● **INSTRUCTIONS TO FOLLOW**:
When the line containing "closeWindow s else s) s)" appears in the entries below, begin printing there and stop after the line containing "def Motion.levelAt (m"; print each of those lines exactly and no other line.

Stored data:

[Start of Attachment]

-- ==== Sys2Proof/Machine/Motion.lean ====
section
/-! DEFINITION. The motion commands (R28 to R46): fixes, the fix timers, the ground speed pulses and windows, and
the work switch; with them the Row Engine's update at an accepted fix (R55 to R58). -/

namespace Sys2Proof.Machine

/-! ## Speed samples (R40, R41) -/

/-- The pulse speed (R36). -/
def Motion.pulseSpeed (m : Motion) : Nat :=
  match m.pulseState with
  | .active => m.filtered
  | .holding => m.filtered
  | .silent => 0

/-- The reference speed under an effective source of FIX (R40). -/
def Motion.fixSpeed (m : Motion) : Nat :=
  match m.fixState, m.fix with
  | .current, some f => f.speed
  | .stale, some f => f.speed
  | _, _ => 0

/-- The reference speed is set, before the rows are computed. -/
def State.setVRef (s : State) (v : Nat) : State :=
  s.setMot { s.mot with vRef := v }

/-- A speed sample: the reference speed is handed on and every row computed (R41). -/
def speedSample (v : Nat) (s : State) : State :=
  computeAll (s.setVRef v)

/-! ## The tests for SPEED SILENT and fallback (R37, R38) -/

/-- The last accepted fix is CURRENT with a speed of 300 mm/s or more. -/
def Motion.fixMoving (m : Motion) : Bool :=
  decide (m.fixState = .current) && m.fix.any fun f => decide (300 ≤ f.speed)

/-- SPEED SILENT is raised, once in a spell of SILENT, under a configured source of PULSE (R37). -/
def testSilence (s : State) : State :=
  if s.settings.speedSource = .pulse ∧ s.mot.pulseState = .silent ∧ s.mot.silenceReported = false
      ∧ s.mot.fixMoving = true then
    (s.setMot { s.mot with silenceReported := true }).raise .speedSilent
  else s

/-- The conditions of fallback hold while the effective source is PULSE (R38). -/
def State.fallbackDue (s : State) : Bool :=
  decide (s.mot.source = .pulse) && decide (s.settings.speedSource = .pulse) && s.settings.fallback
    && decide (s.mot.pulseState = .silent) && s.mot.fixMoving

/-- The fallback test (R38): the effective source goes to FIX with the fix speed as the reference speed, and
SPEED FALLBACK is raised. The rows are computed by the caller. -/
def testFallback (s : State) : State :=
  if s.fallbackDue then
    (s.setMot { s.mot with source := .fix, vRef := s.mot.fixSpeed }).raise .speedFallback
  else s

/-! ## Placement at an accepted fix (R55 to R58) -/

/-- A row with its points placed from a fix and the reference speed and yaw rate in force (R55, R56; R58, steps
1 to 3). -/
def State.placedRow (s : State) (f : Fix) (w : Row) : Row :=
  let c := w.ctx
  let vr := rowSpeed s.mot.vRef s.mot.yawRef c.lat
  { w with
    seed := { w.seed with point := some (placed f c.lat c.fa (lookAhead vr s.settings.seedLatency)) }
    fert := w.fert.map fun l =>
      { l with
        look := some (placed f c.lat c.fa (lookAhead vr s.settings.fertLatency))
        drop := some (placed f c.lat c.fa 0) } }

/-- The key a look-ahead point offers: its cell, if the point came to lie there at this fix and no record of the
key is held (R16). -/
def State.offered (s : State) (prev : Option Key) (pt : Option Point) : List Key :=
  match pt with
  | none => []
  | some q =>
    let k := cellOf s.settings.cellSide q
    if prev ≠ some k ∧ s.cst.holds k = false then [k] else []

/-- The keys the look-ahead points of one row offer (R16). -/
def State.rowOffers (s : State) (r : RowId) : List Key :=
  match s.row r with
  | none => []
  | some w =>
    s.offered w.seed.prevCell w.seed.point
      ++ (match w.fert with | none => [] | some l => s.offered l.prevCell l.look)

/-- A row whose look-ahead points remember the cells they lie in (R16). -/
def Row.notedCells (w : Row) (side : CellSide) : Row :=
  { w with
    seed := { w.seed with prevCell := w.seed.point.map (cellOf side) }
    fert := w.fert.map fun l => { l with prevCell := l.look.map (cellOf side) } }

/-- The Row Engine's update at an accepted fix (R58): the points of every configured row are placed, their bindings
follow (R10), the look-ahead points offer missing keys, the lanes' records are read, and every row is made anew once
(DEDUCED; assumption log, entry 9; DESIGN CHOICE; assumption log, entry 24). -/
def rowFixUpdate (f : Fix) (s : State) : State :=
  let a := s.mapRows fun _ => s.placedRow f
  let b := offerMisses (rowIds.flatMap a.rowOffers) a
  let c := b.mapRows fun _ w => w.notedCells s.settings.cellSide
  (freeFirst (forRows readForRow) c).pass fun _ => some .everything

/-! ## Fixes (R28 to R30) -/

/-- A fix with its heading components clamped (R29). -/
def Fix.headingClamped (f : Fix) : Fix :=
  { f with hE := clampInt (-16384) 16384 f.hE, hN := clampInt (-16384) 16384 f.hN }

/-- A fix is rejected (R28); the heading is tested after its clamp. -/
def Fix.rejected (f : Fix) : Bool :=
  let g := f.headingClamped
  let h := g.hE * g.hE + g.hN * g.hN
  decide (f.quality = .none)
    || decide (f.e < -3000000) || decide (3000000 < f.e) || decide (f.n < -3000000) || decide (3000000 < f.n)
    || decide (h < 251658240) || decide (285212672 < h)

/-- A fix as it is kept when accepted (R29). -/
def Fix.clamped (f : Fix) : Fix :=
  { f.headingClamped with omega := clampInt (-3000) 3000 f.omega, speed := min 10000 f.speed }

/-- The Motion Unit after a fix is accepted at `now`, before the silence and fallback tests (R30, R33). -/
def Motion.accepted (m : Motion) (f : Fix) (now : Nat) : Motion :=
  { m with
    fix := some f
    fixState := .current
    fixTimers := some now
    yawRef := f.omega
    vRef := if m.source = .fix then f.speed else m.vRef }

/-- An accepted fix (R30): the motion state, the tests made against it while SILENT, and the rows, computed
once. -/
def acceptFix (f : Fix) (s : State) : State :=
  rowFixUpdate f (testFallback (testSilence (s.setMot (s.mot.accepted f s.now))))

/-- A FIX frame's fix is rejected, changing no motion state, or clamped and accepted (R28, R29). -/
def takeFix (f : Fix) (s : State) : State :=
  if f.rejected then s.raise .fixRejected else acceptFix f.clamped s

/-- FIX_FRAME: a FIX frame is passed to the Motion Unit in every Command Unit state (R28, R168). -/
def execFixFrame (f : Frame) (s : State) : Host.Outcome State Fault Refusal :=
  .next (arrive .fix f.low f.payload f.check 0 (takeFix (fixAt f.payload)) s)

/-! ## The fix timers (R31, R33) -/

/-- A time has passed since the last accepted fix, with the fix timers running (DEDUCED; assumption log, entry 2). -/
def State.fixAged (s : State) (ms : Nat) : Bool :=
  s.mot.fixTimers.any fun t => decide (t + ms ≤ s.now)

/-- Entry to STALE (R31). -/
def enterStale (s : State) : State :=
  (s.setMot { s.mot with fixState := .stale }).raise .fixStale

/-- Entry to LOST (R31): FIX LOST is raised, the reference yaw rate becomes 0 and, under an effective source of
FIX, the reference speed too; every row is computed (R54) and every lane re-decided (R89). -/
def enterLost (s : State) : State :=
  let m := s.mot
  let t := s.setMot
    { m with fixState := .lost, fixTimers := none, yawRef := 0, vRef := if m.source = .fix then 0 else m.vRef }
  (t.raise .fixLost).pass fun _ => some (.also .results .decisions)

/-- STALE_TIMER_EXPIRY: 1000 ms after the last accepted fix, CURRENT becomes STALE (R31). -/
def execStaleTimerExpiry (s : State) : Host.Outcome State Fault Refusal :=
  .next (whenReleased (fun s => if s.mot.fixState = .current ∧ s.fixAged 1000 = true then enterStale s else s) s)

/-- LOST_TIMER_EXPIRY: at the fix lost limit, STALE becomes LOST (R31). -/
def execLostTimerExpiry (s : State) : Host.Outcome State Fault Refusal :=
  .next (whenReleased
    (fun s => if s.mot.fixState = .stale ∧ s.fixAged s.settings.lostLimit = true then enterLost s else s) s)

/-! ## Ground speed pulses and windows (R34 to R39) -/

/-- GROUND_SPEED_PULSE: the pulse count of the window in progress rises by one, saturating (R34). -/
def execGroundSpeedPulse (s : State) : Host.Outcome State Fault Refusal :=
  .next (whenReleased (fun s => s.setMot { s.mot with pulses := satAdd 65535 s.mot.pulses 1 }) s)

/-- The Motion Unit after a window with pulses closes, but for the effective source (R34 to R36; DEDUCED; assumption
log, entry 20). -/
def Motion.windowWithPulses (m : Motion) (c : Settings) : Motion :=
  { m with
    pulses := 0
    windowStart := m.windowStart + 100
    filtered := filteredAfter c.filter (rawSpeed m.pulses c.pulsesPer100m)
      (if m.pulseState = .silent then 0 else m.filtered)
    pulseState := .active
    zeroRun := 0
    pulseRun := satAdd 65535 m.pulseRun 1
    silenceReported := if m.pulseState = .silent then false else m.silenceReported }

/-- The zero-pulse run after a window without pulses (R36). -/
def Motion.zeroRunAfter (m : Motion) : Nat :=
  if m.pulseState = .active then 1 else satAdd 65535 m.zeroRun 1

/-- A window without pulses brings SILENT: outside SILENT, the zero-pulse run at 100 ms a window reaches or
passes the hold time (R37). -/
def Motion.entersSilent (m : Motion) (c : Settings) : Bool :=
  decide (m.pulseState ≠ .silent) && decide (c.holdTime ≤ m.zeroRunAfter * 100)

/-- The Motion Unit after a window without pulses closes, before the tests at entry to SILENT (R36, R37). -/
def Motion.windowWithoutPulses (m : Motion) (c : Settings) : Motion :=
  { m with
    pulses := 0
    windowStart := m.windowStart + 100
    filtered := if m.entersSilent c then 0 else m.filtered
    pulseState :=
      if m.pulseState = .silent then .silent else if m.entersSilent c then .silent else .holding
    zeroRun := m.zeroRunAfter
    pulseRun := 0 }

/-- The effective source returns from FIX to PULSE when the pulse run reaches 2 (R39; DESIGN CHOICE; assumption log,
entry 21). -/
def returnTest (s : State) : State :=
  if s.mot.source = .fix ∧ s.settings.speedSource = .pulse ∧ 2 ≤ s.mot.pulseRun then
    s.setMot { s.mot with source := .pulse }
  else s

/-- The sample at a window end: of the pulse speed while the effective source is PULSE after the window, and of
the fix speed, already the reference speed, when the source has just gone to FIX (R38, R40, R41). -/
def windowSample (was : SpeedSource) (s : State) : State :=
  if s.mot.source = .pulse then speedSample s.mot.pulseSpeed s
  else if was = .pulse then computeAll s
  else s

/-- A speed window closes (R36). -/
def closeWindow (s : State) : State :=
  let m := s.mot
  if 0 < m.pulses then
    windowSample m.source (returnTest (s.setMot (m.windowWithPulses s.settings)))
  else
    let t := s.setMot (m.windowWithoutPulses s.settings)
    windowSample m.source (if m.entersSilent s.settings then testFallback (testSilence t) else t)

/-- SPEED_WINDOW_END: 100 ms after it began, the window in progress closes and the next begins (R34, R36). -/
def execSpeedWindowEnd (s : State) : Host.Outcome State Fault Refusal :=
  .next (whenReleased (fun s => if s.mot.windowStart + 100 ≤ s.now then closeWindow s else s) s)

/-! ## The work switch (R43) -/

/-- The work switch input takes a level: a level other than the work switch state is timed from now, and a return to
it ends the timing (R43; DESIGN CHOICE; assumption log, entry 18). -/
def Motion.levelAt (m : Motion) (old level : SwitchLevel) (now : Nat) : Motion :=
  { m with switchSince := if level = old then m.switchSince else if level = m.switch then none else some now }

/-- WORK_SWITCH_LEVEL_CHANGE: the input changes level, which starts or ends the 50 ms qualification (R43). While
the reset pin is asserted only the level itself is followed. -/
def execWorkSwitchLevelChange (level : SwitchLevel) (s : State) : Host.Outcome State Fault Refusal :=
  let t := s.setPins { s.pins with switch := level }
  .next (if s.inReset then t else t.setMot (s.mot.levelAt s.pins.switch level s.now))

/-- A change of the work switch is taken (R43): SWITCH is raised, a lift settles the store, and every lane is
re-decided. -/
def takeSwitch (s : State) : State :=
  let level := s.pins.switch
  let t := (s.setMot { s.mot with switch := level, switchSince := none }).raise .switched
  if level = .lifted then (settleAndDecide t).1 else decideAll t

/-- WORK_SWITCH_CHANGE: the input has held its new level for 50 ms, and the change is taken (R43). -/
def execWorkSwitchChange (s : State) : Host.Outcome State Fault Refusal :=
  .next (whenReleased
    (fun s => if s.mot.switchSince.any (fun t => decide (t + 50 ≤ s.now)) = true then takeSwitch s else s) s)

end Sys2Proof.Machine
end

[End of Attachment]

● **WRITTEN REPLY**:
  .next (whenReleased (fun s => if s.mot.windowStart + 100 ≤ s.now then closeWindow s else s) s)

/-! ## The work switch (R43) -/

/-- The work switch input takes a level: a level other than the work switch state is timed from now, and a return to
it ends the timing (R43; DESIGN CHOICE; assumption log, entry 18). -/
def Motion.levelAt (m : Motion) (old level : SwitchLevel) (now : Nat) : Motion :=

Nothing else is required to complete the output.